The circulatory system of Anodonta is relatively simple, for the posterior aorta only supplies blood to the posterior adductor muscle and the mantle. The backflow of blood through the posterior aorta during contractions of the adductor muscle or mantle is unlikely to be large and, since the posterior aortic valve is morphologically suitable for stopping blood flow in either direction, it could also serve to channel all available blood into the anterior aorta during burrowing and therefore increase the blood supply to the foot. In the siphonate bivalves the form of the circulatory system is more complex, with an additional and important blood system through the siphons. Bivalves of the families Veneridae, Petricolidae, Tridacnidae and Mac-tridae often possess a highly developed posterior aortic bulb contained within the pericardial cavity (Pelseneer, 1906). Blood is presumably forced back into this bulb when the siphons retract, and this must seriously affect the volume-compensating mechanism and prevent or reduce the movement of blood through the heart. It would therefore be of great interest to make a comparative investigation into the effects of body movements on blood circulation in these bivalves.
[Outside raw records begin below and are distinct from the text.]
/-- How the access of thread k ends, whose thread of address j goes to a place: an access of a lane in a transaction aborts in
the Pool window (R221), and one that reads memory or the Pool meets poison (R210), except in bytes that a lane has written. -/
def endOf (s : State) (c : Ctx) (reads : Bool) (size addr : Nat) (r : Reach) (k : Nat) : Ends :=
  let tx := (c.txLanes s).getLsbD k
  match r with
  | .fault f => if tx && inPool f.addr && !f.stage2 && !f.physical then .illegal else .fault f
  | .pool l => if tx then .illegal else if reads && s.poolPoisoned (c.block s) l then .fault (.virt fUncorrectable addr) else .done
  | .own off _ => if reads && s.poisoned off size && !(tx && ownsAll s c k off size) then .fault (.virt fUncorrectable addr) else .done
  | .remote _ _ => .done

/-- The value that thread k reads: a lane in a transaction reads its own bytes over memory's (R220). -/
def readOf (s : State) (c : Ctx) (size : Nat) (r : Reach) (k : Nat) : Nat :=
  match r with
  | .pool l => ofBytesLE (s.poolBytes (c.block s) (coreOf c.gid) l size)
  | .own off _ =>
    let own := fun (i : Nat) => if (c.txLanes s).getLsbD k then FMap.find (s.laneOf c.gid k).wbuf (s.paOf off + i) else none
    ofBytesLE ((List.range size).map (fun i => (own i).getD (s.byteAt (off + i))))
  | _ => 0

/-- The executing threads' accesses go to places of this package, and every lane in a transaction belongs to it and has room for
what it reads and writes, at most `lines` lines (R220, R235). -/
def Placed (s : State) (c : Ctx) (u : Bool) (size lines : Nat) (pl : Nat → Reach) : Prop :=
  (∀ k, c.exec.getLsbD k = true → match pl (source c u k) with
    | .remote _ _ => False
    | .own off _ => off % size = 0 ∧ ((c.txLanes s).getLsbD k = true → (s.laneOf c.gid k).home = none ∨ (s.laneOf c.gid k).home = some (pkgOf (s.paOf off)))
    | _ => True) ∧
  (c.txLanes s = 0#64 ∨ ∀ g, FMap.find s.groups c.gid = some g → g.footprint + 64 * lines ≤ 512 ∧ s.coreFootprint (coreOf c.gid) + 64 * lines ≤ 2048)

/-- The instruction raises the exception of its faulting threads (R381): they are the mask, of which the lowest gives the code
and the address; a faulting lane in a transaction aborts with the fault's code instead (R222), and one that may not do this
there with ILLEGAL (R221). P says what the other threads m have done before. -/
def Faults (i : Instr) (s : State) (c : Ctx) (op : Nat) (ends : Nat → Ends) (P : State → Regs → BitVec 64 → Prop) : Prop :=
  ∃ t r req m, exec i s = .next (t.raise c { c with regs := r } ((encode i).getD 0#32) req) ∧
    (∀ k, k < 64 → (req.mask.getLsbD k = true ↔ c.exec.getLsbD k = true ∧ (c.txLanes s).getLsbD k = false ∧ ∃ f, ends k = .fault f)) ∧
    (∀ f, req.mask ≠ 0#64 → ends (lowest req.mask) = .fault f → req.code = f.code ∧ req.addr = BitVec.ofNat 64 f.addr) ∧
    (∀ a, a ∈ req.aborts ↔ ∃ k, (c.txLanes s).getLsbD k = true ∧ (ends k = .illegal ∧ a = ⟨k, xIllegal, op⟩ ∨ ∃ f, ends k = .fault f ∧ a = ⟨k, xFault, f.code⟩)) ∧
    (∀ k, k < 64 → (m.getLsbD k = true ↔ c.exec.getLsbD k = true ∧ ends k = .done)) ∧ P t r m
This work was started in the Department of Zoology, University of Hull during the tenure of an S.R.C. research studentship, and completed at the Marine Biological Station, Port Erin; I am most grateful to Professor P. G. ‘Espinasse and Mr J. S. Colman for the provision of facilities at Hull and Port Erin respectively. It is a pleasure to acknowledge the enthusiastic support and valuable advice of Professor E. R. Trueman.